# Math Help - numerical method

1. ## numerical method

Show that by putting $x_{n+1} = x_{n} = x$ that if the sequence defined by $x_{n+1} = \frac{1}{2}( x_{n} + \frac{N}{x_{n}})$

converges, it will converge to $\sqrt{N}$
Usually the questions tell you what $x_{0} =$ some number, but not sure how to start with this one, any help appreciated

thank you

2. Originally Posted by Tweety
Usually the questions tell you what $x_{0} =$ some number, but not sure how to start with this one, any help appreciated

thank you
Would it shock you if I told you that the way to start is to do what they tell you to do? Replace both $x_n$ and $x_{n+1}$ in the formula by x.

That gives you $x= \frac{1}{2}\left(x+ \frac{N}{x}\right)$ solve that for x.

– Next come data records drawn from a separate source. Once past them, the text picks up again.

-- ==== Sys2Proof/Laws/State.lean ====
section
/-! SUPPORT. One lemma per field per state update, and what reading a line gives after each update, so that no proof unfolds
a record update. -/

namespace Sys2Proof.Machine

open Sys2Proof

/-! ### raiseFault -/

@[simp] theorem State.raiseFault_build (s : State) (k : FaultKind) (l : Line) (n : BitVec 16) :
    (s.raiseFault k l n).build = s.build := rfl
@[simp] theorem State.raiseFault_ch (s : State) (k : FaultKind) (l : Line) (n : BitVec 16) :
    (s.raiseFault k l n).ch = s.ch := rfl
@[simp] theorem State.raiseFault_fault (s : State) (k : FaultKind) (l : Line) (n : BitVec 16) :
    (s.raiseFault k l n).fault = some ⟨k, l, n⟩ := rfl
@[simp] theorem State.raiseFault_pending (s : State) (k : FaultKind) (l : Line) (n : BitVec 16) :
    (s.raiseFault k l n).pending = s.pending := rfl
@[simp] theorem State.raiseFault_responses (s : State) (k : FaultKind) (l : Line) (n : BitVec 16) :
    (s.raiseFault k l n).responses = s.responses := rfl
@[simp] theorem State.raiseFault_live (s : State) (k : FaultKind) (l : Line) (n : BitVec 16) (line : Line) :
    (s.raiseFault k l n).live line = s.live line := rfl

/-! ### setChannel -/

@[simp] theorem State.setChannel_build (s : State) (l : Line) (c : Channel) : (s.setChannel l c).build = s.build := rfl
@[simp] theorem State.setChannel_ch (s : State) (l : Line) (c : Channel) :
    (s.setChannel l c).ch = s.ch.set l.toNat c := rfl
@[simp] theorem State.setChannel_fault (s : State) (l : Line) (c : Channel) : (s.setChannel l c).fault = s.fault := rfl
@[simp] theorem State.setChannel_pending (s : State) (l : Line) (c : Channel) :
    (s.setChannel l c).pending = s.pending := rfl
@[simp] theorem State.setChannel_responses (s : State) (l : Line) (c : Channel) :
    (s.setChannel l c).responses = s.responses := rfl

/-! ### respond -/

@[simp] theorem State.respond_build (s : State) (r : Option Response) : (s.respond r).build = s.build := rfl
@[simp] theorem State.respond_ch (s : State) (r : Option Response) : (s.respond r).ch = s.ch := rfl
@[simp] theorem State.respond_fault (s : State) (r : Option Response) : (s.respond r).fault = s.fault := rfl
@[simp] theorem State.respond_pending (s : State) (r : Option Response) : (s.respond r).pending = s.pending := rfl
@[simp] theorem State.respond_responses (s : State) (r : Option Response) :
    (s.respond r).responses = s.responses ++ r.toList := rfl
@[simp] theorem State.respond_live (s : State) (r : Option Response) (line : Line) :
    (s.respond r).live line = s.live line := rfl
@[simp] theorem State.respond_lineOut (s : State) (r : Option Response) (line : Line) :
    (s.respond r).lineOut line = s.lineOut line := rfl
@[simp] theorem State.respond_none (s : State) : s.respond none = s := by
  cases s; simp [State.respond]

/-! ### withNext and powerUp -/

@[simp] theorem State.withNext_build (s : State) (a : Arrival) : (s.withNext a).build = s.build := rfl
@[simp] theorem State.withNext_ch (s : State) (a : Arrival) : (s.withNext a).ch = s.ch := rfl
@[simp] theorem State.withNext_fault (s : State) (a : Arrival) : (s.withNext a).fault = s.fault := rfl
@[simp] theorem State.withNext_pending (s : State) (a : Arrival) :
    (s.withNext a).pending = a :: s.pending.tail := rfl
@[simp] theorem State.withNext_responses (s : State) (a : Arrival) : (s.withNext a).responses = s.responses := rfl

@[simp] theorem State.powerUp_build (p : Config.Params) : (State.powerUp p).build = p.build := rfl
@[simp] theorem State.powerUp_ch (p : Config.Params) : (State.powerUp p).ch = p.lines.map Channel.powerUp := rfl
@[simp] theorem State.powerUp_fault (p : Config.Params) : (State.powerUp p).fault = none := rfl
@[simp] theorem State.powerUp_pending (p : Config.Params) : (State.powerUp p).pending = [] := rfl
@[simp] theorem State.powerUp_responses (p : Config.Params) : (State.powerUp p).responses = [] := rfl

/-! ### Live and ring accessors -/

@[simp] theorem Live.toChannel_regs (l : Live) : l.toChannel.regs = some l.regs := rfl
@[simp] theorem Live.toChannel_caps (l : Live) : l.toChannel.caps = l.chan.caps := rfl
@[simp] theorem Live.toChannel_rxIe (l : Live) : l.toChannel.rxIe = l.chan.rxIe := rfl
@[simp] theorem Live.toChannel_txArmed (l : Live) : l.toChannel.txArmed = l.chan.txArmed := rfl
@[simp] theorem Live.toChannel_lineEn (l : Live) : l.toChannel.lineEn = l.chan.lineEn := rfl
@[simp] theorem Live.toChannel_lineOut (l : Live) : l.toChannel.lineOut = l.chan.lineOut := rfl

@[simp] theorem Live.setRing_chan (l : Live) (b : Buf) (rb : RingBuffer) : (l.setRing b rb).chan = l.chan := rfl
@[simp] theorem Live.setRing_regs (l : Live) (b : Buf) (rb : RingBuffer) :
    (l.setRing b rb).regs = l.regs.setRing b rb := rfl
@[simp] theorem Regs.ring_rx (r : Regs) : r.ring .rx = r.rx := rfl
@[simp] theorem Regs.ring_tx (r : Regs) : r.ring .tx = r.tx := rfl
@[simp] theorem Regs.setRing_rx (r : Regs) (rb : RingBuffer) : r.setRing .rx rb = { r with rx := rb } := rfl
@[simp] theorem Regs.setRing_tx (r : Regs) (rb : RingBuffer) : r.setRing .tx rb = { r with tx := rb } := rfl
@[simp] theorem Channel.capacity_rx (c : Channel) : c.capacity .rx = c.caps.rx := rfl
@[simp] theorem Channel.capacity_tx (c : Channel) : c.capacity .tx = c.caps.tx := rfl

@[simp] theorem restore_suspend (l : Live) : restore l.chan.lineEn (suspend l).2 = l := rfl

/-! ### Reading a line -/

/-- What a configured line is: its record holds register values. -/
theorem State.live_eq_some {s : State} {line : Line} {l : Live} :
    s.live line = some l ↔ s.ch[line.toNat]? = some l.chan ∧ l.chan.regs = some l.regs := by
  unfold State.live
  cases h : s.ch[line.toNat]? with
  | none => simp
  | some c =>
    cases l with
    | mk lc lr =>
      simp only [Option.map_eq_some_iff, Live.mk.injEq, Option.some.injEq]
      constructor
      · rintro ⟨r, hr, rfl, rfl⟩; exact ⟨rfl, hr⟩
      · rintro ⟨rfl, hr⟩; exact ⟨lr, hr, rfl, rfl⟩

/-- Every configured line is one of the build's. -/
theorem State.live_lt {s : State} {line : Line} {l : Live} (h : s.live line = some l) : line.toNat < s.ch.length :=
  (List.getElem?_eq_some_iff.mp (State.live_eq_some.mp h).1).1

/-- The record of a configured line, put back unchanged, is the line's own. -/
theorem Live.toChannel_of_live {s : State} {line : Line} {l : Live} (h : s.live line = some l) :
    l.toChannel = l.chan := by
  have := (State.live_eq_some.mp h).2
  cases l with
  | mk lc lr => cases lc; simp_all [Live.toChannel]

/-- Putting a configured line's own record back changes nothing. -/
theorem State.setChannel_live_self {s : State} {line : Line} {l : Live} (h : s.live line = some l) :
    s.setChannel line l.toChannel = s := by
  obtain ⟨hc, -⟩ := State.live_eq_some.mp h
  rw [Live.toChannel_of_live h]
  obtain ⟨hlt, hget⟩ := List.getElem?_eq_some_iff.mp hc
  cases s
  simp only [State.setChannel, State.mk.injEq, true_and, and_true]
  simp only at hget
  rw [← hget, List.set_getElem_self]

/-- The record of a line after it is put. -/
theorem State.getElem?_setChannel_self {s : State} {line : Line} (c : Channel) (h : line.toNat < s.ch.length) :
    (s.setChannel line c).ch[line.toNat]? = some c := by
  simp [h]

/-- Putting one line's record leaves every other. -/
theorem State.getElem?_setChannel_of_ne {s : State} {line : Line} (c : Channel) {k : Nat} (h : k ≠ line.toNat) :
    (s.setChannel line c).ch[k]? = s.ch[k]? := by
  simp [List.getElem?_set_ne (Ne.symm h)]

theorem State.live_setChannel_self {s : State} {line : Line} (c : Channel) (h : line.toNat < s.ch.length) :
    (s.setChannel line c).live line = c.regs.map fun r => ⟨c, r⟩ := by
  simp [State.live, h]

@[simp] theorem State.live_setChannel_toChannel {s : State} {line : Line} (l : Live) (h : line.toNat < s.ch.length) :
    (s.setChannel line l.toChannel).live line = some ⟨l.toChannel, l.regs⟩ := by
  simp [State.live_setChannel_self _ h]

theorem State.live_setChannel_of_ne {s : State} {line line' : Line} (c : Channel) (h : line ≠ line') :
    (s.setChannel line c).live line' = s.live line' := by
  have : line.toNat ≠ line'.toNat := fun e => h (BitVec.eq_of_toNat_eq e)
  simp [State.live, List.getElem?_set_ne this]

theorem State.lineOut_of_live {s : State} {line : Line} {l : Live} (h : s.live line = some l) :
    s.lineOut line = l.chan.lineOut := by
  simp [State.lineOut, (State.live_eq_some.mp h).1]

theorem State.lineOut_setChannel_self {s : State} {line : Line} (c : Channel) (h : line.toNat < s.ch.length) :
    (s.setChannel line c).lineOut line = c.lineOut := by
  simp [State.lineOut, h]

theorem State.lineOut_setChannel_of_ne {s : State} {line line' : Line} (c : Channel) (h : line ≠ line') :
    (s.setChannel line c).lineOut line' = s.lineOut line' := by
  have : line.toNat ≠ line'.toNat := fun e => h (BitVec.eq_of_toNat_eq e)
  simp [State.lineOut, List.getElem?_set_ne this]

/-! ### Bodies -/

@[simp] theorem Res.bind_done {α β : Type} (a : α) (f : α → Res β) : (Res.done a).bind f = f a := rfl
@[simp] theorem Res.bind_raised {α β : Type} (k : FaultKind) (n : BitVec 16) (f : α → Res β) :
    (Res.raised k n : Res α).bind f = .raised k n := rfl
@[simp] theorem Res.bind_stuck {α β : Type} (e : Fault) (f : α → Res β) : (Res.stuck e : Res α).bind f = .stuck e := rfl

/-- A sequence of two bodies completes when both do. -/
theorem Res.bind_eq_done {α β : Type} {x : Res α} {f : α → Res β} {b : β} :
    x.bind f = .done b ↔ ∃ a, x = .done a ∧ f a = .done b := by
  cases x <;> simp

@[simp] theorem whenRunning_none {s : State} (h : s.fault = none) (o : Outcome) : whenRunning s o = o := by
  simp [whenRunning, h]

theorem whenRunning_some {s : State} {r : FaultRecord} (h : s.fault = some r) (o : Outcome) :
    whenRunning s o = .fault (.halted r) := by
  simp [whenRunning, h]

end Sys2Proof.Machine
end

IF this sequence converges, then $\lim x_{n+1}= \frac{1}{2}\left(\lim x_n+ \frac{N}{\lim x_n}\right)$ and each of those limits is of the same sequence and so is equal to x. This is, by the way, a well known iterative method for finding square roots. In fact, it is often known as the "Babylonian method"!
Methods of computing square roots - Wikipedia, the free encyclopedia

3. okay thanks,

When I solve for x I get $x = \frac{1}{2}(x+ \frac{N}{x})$

$x = \frac{1}{2}(\frac{Nx^{2}}{x})$

$x = \frac{1}{2}(Nx)$

$2x = Nx$

x=0
Is this correct?

4. Originally Posted by Tweety
okay thanks,

When I solve for x I get $x = \frac{1}{2}(x+ \frac{N}{x})$

$x = \frac{1}{2}(\frac{Nx^{2}}{x})$
You need practice adding fractions! $x+ \frac{N}{x}= \frac{x^2}{x}+ \frac{N}{x}= \frac{x^2+ N}{x}$

The simpler thing to do is just multiply the entire equation, $x= \frac{1}{2}(x+ \frac{N}{x})$, by 2x.
$x = \frac{1}{2}(Nx)$

$2x = Nx$

x=0
Is this correct?
Clearly not, since you were told that this sequence was supposed to converge to $\sqrt{N}$!

By the way, there is a slight inaccuracy in the problem, related to the fact that they did not give you $x_0$.

For any $x_0> 0$, this recursive sequence converges to $\sqrt{N}$.

But if $x_0< 0$, it converges to $-\sqrt{N}$.

(And, of course, if N< 0, the sequence does not converge.)